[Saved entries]
_____

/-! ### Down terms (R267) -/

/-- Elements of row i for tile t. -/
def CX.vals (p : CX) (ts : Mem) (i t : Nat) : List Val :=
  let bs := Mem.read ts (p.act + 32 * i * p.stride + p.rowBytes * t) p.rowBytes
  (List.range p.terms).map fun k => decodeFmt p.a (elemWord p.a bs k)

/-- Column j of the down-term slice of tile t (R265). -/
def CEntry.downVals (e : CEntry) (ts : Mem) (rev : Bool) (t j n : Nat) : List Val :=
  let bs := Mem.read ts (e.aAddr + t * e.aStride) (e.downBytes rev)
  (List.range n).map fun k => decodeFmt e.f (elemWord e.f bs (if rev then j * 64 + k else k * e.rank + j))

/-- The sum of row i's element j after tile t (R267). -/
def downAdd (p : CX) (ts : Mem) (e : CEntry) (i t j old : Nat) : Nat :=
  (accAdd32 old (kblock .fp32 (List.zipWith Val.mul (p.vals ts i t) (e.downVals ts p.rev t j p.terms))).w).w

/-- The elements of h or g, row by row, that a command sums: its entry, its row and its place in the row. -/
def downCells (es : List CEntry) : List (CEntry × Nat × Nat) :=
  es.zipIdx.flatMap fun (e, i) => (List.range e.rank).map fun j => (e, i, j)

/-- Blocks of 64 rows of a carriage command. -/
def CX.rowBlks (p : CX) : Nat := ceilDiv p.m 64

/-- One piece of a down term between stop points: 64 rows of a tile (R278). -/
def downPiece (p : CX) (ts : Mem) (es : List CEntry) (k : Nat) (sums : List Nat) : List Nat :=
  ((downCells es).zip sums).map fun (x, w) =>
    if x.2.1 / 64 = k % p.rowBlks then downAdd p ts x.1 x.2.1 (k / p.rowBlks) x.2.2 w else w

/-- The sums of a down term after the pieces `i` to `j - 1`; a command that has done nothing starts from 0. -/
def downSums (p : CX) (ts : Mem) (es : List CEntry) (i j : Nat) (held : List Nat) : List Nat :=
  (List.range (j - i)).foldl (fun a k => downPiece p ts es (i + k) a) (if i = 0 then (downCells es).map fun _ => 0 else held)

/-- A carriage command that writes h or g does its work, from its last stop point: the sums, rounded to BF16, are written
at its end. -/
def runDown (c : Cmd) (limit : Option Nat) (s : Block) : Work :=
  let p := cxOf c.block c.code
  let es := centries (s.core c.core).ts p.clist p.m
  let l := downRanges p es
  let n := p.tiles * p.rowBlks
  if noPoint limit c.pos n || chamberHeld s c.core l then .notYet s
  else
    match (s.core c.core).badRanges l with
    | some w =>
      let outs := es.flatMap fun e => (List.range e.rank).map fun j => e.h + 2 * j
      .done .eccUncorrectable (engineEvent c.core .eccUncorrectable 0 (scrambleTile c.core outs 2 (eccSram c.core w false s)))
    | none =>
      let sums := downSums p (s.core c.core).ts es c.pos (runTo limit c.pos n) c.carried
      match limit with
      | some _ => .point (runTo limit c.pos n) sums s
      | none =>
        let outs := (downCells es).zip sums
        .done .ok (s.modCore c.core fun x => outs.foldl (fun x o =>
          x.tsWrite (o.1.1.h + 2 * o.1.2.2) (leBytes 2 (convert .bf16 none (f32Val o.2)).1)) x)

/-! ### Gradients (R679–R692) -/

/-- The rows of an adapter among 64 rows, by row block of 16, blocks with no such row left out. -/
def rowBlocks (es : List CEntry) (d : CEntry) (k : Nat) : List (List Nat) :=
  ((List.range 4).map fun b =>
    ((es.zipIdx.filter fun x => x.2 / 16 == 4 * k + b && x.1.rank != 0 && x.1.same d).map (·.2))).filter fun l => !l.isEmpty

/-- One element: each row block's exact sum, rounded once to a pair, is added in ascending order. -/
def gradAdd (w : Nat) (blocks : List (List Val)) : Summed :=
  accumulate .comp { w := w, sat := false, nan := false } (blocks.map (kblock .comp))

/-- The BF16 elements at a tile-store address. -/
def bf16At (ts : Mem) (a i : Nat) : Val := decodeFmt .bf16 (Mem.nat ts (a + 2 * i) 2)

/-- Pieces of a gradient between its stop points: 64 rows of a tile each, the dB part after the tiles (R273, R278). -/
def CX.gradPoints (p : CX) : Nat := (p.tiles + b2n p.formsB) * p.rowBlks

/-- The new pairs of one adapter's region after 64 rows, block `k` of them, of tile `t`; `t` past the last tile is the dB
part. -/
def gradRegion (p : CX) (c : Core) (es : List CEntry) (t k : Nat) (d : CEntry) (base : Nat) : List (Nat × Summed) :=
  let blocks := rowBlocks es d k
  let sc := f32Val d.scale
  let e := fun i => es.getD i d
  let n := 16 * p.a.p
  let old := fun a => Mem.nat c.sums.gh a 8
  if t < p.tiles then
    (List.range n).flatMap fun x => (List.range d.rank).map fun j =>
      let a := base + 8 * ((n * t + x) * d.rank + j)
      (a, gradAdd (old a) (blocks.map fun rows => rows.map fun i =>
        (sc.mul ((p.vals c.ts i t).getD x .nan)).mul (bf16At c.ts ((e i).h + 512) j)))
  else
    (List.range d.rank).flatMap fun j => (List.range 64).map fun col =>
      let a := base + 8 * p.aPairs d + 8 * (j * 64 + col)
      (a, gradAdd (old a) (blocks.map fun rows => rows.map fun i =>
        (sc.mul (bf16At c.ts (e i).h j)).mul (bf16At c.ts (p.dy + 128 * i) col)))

_____

**WHAT YOU WILL DO**: Search the entries for "from" and show every line that has it.

**WRITTEN RESPONSE**:
/-- The sums of a down term after the pieces `i` to `j - 1`; a command that has done nothing starts from 0. -/
/-- A carriage command that writes h or g does its work, from its last stop point: the sums, rounded to BF16, are written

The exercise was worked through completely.